◆ **Work order**: Which lines of the entries below run from the one holding "obtain ⟨-, h2, h3⟩ := exec_cases ht" to the one holding "State.dropTurn, State.onBlock, h]", inclusive? Set down exactly those lines and no others.

◆ **Input records**:
*** Begin section ***
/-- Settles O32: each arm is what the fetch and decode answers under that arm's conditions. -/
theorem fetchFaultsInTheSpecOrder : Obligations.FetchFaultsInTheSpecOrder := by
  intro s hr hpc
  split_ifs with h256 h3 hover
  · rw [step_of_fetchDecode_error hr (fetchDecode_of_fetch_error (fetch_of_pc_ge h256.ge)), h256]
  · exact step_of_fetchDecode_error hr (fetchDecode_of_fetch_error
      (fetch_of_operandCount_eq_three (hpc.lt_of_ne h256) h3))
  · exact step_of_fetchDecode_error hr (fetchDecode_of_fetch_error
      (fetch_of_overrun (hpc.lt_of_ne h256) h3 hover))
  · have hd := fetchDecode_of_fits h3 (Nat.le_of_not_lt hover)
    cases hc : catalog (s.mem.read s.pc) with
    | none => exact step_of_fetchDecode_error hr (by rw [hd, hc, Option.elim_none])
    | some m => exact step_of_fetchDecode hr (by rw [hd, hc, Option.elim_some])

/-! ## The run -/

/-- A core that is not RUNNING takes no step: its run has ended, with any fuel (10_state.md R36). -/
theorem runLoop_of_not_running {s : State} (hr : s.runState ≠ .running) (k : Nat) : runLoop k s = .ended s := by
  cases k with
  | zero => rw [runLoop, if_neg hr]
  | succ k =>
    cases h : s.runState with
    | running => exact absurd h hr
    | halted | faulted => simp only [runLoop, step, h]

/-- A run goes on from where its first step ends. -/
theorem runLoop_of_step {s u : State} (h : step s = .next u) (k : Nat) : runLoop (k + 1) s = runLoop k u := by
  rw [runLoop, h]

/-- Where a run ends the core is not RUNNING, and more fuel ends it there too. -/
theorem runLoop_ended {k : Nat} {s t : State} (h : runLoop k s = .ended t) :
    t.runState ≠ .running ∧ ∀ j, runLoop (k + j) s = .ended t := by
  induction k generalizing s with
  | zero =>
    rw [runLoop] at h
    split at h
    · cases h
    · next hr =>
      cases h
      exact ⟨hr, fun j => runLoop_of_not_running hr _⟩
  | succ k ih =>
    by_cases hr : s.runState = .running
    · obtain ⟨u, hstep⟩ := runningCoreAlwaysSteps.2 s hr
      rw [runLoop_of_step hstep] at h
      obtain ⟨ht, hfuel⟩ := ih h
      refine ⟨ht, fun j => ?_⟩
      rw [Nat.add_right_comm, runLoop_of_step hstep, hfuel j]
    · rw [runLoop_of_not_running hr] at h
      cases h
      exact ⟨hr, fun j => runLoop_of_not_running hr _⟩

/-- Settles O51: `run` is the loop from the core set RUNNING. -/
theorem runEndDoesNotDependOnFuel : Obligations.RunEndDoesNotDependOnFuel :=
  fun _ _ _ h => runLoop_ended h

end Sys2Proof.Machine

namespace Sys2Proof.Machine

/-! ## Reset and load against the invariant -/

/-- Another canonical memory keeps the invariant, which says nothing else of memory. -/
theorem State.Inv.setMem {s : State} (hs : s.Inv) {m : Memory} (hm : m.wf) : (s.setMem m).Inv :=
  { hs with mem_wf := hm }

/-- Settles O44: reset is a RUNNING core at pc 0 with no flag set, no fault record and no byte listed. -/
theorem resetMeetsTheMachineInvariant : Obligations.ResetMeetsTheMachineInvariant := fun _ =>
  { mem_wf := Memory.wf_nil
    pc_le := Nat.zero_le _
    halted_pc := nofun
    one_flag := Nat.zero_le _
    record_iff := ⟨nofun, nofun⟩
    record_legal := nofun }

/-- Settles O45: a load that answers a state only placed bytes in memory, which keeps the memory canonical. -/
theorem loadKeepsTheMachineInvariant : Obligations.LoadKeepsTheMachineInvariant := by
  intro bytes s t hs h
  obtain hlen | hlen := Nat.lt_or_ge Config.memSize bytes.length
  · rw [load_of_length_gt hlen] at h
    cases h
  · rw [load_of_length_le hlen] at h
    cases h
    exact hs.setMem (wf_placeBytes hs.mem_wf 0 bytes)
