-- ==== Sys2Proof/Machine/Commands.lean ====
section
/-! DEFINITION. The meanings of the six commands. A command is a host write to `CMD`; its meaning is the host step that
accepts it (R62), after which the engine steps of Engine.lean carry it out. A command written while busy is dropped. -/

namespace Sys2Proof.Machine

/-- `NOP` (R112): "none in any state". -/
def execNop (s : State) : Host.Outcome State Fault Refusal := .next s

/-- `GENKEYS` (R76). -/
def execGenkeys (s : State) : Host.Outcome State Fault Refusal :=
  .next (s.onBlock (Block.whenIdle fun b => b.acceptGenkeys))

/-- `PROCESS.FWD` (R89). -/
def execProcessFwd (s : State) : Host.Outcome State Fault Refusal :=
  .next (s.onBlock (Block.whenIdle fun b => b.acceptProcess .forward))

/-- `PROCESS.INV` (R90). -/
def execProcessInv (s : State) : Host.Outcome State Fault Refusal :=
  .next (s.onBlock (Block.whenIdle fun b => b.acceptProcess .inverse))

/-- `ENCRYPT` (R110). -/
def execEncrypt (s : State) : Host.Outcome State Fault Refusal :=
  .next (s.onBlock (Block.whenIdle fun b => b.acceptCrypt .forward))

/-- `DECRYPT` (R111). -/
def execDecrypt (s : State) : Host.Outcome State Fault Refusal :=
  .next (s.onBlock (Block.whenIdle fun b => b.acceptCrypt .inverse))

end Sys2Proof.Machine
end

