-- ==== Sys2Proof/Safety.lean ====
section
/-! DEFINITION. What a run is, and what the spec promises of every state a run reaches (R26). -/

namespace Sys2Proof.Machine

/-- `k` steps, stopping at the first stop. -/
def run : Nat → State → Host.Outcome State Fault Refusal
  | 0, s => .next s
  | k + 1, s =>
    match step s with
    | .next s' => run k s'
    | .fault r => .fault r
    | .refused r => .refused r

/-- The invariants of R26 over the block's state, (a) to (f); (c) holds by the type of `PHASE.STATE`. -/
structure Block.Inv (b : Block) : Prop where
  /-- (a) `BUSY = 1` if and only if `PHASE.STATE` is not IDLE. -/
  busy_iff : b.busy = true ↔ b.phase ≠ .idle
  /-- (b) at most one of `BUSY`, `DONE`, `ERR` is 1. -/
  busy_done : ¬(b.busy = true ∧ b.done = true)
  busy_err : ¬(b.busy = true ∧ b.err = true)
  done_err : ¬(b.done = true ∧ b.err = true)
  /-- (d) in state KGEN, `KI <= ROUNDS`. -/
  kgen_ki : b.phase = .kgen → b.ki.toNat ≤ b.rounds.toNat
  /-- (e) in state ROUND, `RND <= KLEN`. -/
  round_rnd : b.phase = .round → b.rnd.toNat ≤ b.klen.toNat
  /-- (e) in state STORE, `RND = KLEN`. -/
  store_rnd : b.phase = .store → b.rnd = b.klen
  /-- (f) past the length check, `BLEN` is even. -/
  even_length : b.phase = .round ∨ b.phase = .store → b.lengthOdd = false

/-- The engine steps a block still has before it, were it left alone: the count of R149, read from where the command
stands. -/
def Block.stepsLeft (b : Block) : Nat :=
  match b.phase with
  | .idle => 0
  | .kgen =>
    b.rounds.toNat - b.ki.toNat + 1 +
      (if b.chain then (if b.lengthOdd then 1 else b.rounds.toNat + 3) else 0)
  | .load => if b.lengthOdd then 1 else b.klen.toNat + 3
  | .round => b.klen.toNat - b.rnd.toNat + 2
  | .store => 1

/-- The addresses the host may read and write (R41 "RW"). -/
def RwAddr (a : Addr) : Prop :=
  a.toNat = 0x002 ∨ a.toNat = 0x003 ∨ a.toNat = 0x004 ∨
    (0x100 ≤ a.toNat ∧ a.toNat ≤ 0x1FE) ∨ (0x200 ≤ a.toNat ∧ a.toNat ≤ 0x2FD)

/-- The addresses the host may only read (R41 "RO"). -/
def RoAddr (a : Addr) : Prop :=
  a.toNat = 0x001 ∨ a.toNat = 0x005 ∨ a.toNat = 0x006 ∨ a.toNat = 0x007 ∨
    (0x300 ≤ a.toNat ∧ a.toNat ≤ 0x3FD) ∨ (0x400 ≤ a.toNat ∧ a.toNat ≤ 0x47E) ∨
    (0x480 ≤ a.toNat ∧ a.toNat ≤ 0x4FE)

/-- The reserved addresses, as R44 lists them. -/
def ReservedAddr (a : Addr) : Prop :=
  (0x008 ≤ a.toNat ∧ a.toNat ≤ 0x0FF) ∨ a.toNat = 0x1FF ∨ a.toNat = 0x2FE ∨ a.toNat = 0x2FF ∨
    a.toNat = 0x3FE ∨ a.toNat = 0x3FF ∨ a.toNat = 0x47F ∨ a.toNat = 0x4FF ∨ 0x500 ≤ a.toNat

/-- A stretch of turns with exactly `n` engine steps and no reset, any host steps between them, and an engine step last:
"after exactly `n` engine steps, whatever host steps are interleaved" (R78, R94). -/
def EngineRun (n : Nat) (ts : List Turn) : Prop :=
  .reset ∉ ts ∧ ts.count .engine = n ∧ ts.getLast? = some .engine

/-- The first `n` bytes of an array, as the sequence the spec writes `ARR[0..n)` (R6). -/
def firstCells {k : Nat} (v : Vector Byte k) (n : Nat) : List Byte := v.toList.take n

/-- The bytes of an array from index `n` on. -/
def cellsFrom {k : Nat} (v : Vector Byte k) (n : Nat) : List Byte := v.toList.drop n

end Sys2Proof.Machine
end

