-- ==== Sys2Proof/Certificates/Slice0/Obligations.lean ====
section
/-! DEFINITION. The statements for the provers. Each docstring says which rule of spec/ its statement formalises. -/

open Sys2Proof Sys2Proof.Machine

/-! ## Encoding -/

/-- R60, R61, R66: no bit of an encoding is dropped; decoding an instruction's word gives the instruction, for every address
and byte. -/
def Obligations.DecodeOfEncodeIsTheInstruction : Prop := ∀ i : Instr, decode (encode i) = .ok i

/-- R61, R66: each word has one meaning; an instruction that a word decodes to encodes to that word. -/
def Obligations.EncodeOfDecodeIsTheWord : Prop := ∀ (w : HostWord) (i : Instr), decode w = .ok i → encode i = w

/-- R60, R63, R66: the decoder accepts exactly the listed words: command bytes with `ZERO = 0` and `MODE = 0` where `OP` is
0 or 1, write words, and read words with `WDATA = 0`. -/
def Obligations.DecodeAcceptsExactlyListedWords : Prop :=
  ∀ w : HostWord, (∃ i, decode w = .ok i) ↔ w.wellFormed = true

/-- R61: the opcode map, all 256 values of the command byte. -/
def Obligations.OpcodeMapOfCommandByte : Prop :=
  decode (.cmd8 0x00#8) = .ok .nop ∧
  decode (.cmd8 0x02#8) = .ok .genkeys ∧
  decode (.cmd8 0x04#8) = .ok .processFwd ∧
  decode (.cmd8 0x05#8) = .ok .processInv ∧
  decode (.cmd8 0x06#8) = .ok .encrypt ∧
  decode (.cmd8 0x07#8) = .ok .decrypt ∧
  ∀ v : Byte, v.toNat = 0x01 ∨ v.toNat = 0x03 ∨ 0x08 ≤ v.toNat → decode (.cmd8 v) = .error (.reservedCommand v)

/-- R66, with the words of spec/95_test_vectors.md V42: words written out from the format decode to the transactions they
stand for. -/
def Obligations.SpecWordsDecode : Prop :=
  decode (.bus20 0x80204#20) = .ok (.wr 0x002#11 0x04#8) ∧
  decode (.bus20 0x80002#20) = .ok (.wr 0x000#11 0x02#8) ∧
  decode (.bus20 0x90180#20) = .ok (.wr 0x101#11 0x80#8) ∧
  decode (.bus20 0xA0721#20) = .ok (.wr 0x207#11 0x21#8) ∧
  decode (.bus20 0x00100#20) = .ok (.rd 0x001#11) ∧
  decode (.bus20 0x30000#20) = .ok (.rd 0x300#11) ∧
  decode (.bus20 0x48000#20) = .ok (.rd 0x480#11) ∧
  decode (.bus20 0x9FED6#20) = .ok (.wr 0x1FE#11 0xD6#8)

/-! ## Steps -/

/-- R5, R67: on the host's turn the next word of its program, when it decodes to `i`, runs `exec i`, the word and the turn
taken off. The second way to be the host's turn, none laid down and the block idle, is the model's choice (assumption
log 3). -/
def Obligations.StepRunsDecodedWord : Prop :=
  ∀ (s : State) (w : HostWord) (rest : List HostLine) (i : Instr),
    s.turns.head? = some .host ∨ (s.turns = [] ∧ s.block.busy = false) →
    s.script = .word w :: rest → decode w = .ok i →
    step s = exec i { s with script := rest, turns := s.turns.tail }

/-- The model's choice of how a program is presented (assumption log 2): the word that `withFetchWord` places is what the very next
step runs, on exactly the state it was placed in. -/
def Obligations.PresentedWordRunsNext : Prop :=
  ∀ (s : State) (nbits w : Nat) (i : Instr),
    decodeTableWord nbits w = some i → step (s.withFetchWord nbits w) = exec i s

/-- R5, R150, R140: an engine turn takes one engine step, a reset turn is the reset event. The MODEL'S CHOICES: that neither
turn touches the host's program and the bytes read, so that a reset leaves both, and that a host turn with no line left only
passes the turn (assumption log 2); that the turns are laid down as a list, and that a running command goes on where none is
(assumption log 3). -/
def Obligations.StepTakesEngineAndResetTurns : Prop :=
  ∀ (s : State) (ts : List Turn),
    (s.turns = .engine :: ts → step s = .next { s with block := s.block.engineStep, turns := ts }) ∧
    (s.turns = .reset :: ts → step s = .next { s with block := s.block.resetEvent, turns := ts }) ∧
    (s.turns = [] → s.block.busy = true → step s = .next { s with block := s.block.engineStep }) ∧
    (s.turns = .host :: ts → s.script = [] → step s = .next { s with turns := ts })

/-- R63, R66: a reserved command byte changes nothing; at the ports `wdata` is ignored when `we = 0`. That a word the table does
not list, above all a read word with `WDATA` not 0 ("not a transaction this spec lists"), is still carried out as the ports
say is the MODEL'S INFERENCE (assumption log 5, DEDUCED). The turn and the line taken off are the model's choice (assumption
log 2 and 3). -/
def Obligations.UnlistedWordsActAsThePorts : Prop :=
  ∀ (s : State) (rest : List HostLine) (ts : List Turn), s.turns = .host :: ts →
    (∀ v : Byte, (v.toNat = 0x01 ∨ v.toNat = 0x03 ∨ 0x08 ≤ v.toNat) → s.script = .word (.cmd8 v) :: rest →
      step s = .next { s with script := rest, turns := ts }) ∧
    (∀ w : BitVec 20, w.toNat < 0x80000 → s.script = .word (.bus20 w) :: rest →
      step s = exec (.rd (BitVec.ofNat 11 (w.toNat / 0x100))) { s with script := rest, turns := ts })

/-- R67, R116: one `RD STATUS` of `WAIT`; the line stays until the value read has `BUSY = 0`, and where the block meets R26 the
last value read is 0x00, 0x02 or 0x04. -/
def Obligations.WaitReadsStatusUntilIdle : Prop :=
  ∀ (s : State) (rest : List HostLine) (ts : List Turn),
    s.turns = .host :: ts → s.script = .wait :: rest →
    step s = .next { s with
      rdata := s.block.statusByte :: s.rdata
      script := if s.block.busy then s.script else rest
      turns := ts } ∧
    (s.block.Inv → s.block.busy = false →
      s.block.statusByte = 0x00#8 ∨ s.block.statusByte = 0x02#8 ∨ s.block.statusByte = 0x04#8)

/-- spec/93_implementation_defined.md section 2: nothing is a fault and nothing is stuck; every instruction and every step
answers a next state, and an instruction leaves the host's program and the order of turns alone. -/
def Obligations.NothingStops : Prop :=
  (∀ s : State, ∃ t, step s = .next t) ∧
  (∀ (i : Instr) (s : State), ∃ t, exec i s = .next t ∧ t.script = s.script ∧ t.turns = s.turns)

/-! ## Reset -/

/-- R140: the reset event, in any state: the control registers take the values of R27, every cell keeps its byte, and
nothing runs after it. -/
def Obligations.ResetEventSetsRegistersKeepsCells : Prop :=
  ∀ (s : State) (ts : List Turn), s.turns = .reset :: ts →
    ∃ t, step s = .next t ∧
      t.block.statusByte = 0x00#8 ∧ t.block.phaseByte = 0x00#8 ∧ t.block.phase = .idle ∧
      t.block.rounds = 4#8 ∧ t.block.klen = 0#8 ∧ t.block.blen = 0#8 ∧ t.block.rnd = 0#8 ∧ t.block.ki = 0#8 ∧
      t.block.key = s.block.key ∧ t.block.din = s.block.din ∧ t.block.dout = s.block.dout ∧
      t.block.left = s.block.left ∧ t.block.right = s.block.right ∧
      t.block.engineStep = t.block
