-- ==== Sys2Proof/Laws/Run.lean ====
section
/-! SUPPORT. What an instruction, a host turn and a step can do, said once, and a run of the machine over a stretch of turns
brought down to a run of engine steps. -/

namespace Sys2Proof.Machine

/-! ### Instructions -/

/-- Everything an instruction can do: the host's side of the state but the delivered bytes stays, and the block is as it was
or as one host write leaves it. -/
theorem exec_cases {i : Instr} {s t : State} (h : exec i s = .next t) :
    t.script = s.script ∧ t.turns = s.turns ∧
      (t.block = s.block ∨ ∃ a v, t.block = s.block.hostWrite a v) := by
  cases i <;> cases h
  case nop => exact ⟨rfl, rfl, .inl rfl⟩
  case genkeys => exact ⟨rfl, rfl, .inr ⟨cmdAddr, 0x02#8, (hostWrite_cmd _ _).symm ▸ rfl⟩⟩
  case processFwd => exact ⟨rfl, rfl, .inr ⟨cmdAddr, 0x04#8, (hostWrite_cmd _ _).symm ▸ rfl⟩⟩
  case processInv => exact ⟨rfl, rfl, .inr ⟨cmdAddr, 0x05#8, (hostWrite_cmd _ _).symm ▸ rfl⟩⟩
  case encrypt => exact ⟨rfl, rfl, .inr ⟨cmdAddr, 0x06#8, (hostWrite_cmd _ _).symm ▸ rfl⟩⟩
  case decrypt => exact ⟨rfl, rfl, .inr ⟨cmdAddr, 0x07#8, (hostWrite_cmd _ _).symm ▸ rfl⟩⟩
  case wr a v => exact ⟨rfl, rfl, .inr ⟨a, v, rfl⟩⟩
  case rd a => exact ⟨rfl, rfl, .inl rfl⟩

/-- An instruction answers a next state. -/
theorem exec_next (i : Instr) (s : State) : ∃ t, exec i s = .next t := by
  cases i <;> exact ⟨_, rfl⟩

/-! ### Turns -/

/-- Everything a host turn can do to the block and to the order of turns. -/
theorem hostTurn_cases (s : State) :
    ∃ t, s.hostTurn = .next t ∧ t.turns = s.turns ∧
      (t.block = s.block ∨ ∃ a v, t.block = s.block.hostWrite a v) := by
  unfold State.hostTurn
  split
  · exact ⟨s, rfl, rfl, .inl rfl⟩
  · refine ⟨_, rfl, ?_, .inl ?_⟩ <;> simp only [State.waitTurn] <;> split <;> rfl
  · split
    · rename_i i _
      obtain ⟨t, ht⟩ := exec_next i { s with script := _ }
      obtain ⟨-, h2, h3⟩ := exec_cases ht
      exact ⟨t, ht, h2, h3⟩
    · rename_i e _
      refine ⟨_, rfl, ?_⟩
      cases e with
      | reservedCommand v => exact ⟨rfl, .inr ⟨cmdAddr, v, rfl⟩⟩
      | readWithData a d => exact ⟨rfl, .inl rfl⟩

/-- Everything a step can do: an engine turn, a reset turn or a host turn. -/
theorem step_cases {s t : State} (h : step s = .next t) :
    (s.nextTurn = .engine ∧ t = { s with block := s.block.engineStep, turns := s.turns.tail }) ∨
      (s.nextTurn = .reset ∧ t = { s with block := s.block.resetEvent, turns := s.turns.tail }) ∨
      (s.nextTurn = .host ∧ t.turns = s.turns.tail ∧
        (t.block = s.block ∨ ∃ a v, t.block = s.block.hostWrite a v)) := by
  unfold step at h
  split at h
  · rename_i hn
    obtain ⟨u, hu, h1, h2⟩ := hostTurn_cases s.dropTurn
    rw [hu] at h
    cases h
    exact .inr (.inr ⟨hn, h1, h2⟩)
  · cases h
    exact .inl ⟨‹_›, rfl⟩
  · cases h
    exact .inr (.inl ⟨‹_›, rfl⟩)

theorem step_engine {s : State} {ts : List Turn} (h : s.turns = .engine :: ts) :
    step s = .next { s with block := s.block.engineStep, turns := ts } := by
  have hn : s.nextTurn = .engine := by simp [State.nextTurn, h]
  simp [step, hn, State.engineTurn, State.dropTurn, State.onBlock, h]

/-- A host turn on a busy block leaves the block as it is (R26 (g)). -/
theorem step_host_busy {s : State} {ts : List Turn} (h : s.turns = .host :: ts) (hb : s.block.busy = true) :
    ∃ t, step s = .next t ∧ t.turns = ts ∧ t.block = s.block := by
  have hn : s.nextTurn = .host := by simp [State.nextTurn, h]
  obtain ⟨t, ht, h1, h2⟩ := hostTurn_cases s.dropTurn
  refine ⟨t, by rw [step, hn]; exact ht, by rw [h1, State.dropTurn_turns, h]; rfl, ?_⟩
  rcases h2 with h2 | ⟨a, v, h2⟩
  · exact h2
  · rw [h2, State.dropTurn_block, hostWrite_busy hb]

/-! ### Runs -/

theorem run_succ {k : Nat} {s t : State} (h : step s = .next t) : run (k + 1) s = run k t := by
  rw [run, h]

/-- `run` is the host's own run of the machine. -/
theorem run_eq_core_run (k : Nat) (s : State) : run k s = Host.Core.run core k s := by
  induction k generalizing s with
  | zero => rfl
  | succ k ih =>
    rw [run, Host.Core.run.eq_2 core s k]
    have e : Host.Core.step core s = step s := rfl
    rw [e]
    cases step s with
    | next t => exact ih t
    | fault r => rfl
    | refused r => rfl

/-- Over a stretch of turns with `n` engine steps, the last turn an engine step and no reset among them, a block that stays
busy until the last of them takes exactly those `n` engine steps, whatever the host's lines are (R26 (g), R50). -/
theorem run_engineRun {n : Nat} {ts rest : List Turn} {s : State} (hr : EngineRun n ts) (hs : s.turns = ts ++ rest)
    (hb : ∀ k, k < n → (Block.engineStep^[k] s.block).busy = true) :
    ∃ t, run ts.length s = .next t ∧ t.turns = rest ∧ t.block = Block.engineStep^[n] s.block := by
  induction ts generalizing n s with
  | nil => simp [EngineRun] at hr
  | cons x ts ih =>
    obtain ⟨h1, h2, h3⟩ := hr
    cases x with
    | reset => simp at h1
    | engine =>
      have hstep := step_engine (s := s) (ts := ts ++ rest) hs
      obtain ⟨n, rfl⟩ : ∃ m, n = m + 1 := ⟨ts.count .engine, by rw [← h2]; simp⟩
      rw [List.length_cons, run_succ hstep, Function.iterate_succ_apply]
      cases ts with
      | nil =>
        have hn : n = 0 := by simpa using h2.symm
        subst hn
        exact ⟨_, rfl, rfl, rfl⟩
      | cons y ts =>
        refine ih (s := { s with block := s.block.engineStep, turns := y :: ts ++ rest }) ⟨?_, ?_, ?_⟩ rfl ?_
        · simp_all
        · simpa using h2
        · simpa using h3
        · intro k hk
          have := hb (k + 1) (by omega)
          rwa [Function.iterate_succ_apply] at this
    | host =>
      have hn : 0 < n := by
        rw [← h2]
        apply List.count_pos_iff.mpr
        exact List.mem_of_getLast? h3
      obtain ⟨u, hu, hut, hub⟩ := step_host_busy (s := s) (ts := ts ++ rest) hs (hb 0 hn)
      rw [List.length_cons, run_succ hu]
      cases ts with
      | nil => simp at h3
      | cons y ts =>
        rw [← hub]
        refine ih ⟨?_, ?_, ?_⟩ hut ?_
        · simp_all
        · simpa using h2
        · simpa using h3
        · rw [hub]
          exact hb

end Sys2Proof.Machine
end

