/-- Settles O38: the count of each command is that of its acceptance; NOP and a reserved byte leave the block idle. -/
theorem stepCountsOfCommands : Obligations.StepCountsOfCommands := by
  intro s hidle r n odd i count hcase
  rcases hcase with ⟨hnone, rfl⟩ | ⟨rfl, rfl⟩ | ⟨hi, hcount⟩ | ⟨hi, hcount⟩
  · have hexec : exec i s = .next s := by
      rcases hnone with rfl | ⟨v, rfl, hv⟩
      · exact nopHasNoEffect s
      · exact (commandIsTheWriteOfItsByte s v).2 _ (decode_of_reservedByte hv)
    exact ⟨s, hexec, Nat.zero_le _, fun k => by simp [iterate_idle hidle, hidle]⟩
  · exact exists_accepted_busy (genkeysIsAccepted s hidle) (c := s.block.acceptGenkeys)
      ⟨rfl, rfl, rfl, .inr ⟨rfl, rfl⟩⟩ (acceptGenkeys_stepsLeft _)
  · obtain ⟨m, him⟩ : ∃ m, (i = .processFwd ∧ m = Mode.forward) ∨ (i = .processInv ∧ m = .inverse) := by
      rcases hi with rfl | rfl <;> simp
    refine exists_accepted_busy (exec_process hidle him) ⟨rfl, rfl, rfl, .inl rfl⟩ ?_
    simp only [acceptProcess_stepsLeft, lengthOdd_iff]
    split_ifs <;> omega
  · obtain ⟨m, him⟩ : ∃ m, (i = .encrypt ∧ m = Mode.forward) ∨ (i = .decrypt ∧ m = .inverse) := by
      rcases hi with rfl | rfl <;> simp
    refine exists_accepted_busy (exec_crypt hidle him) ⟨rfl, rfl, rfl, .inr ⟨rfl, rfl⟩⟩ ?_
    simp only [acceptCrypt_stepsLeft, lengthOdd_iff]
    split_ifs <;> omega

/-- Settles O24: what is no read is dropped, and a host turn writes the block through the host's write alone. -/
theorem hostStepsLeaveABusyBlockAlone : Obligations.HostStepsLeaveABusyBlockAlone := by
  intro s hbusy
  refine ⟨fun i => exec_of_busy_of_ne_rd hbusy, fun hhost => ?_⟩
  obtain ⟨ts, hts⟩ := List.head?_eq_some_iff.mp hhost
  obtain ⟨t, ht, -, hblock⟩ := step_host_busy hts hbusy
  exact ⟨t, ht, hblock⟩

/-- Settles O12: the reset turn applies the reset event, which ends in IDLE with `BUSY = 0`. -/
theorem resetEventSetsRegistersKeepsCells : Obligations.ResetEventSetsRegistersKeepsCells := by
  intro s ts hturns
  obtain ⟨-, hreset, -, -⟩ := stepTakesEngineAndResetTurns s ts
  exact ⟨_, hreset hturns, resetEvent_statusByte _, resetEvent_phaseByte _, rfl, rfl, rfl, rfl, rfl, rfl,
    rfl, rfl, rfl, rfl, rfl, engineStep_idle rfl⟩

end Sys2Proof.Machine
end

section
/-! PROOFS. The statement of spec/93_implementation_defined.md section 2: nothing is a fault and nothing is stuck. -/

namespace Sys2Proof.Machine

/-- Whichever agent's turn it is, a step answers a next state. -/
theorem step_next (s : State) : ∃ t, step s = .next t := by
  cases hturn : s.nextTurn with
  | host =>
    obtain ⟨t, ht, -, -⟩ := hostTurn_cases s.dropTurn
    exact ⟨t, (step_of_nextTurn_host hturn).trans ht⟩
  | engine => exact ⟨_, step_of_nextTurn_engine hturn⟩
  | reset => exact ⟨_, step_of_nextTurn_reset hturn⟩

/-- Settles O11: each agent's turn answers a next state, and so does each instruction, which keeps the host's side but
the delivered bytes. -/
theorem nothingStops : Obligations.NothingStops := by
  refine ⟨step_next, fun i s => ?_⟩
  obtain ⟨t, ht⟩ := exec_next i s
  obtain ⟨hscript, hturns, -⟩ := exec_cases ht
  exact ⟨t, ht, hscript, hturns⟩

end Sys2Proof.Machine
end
*** End section ***
◆ **Response to this task**:
      obtain ⟨-, h2, h3⟩ := exec_cases ht
      exact ⟨t, ht, h2, h3⟩
    · rename_i e _
      refine ⟨_, rfl, ?_⟩
      cases e with
      | reservedCommand v => exact ⟨rfl, .inr ⟨cmdAddr, v, rfl⟩⟩
      | readWithData a d => exact ⟨rfl, .inl rfl⟩

/-- Everything a step can do: an engine turn, a reset turn or a host turn. -/
theorem step_cases {s t : State} (h : step s = .next t) :
    (s.nextTurn = .engine ∧ t = { s with block := s.block.engineStep, turns := s.turns.tail }) ∨
      (s.nextTurn = .reset ∧ t = { s with block := s.block.resetEvent, turns := s.turns.tail }) ∨
      (s.nextTurn = .host ∧ t.turns = s.turns.tail ∧
        (t.block = s.block ∨ ∃ a v, t.block = s.block.hostWrite a v)) := by
  unfold step at h
  split at h
  · rename_i hn
    obtain ⟨u, hu, h1, h2⟩ := hostTurn_cases s.dropTurn
    rw [hu] at h
    cases h
    exact .inr (.inr ⟨hn, h1, h2⟩)
  · cases h
    exact .inl ⟨‹_›, rfl⟩
  · cases h
    exact .inr (.inl ⟨‹_›, rfl⟩)

theorem step_engine {s : State} {ts : List Turn} (h : s.turns = .engine :: ts) :
    step s = .next { s with block := s.block.engineStep, turns := ts } := by
  have hn : s.nextTurn = .engine := by simp [State.nextTurn, h]
  simp [step, hn, State.engineTurn, State.dropTurn, State.onBlock, h]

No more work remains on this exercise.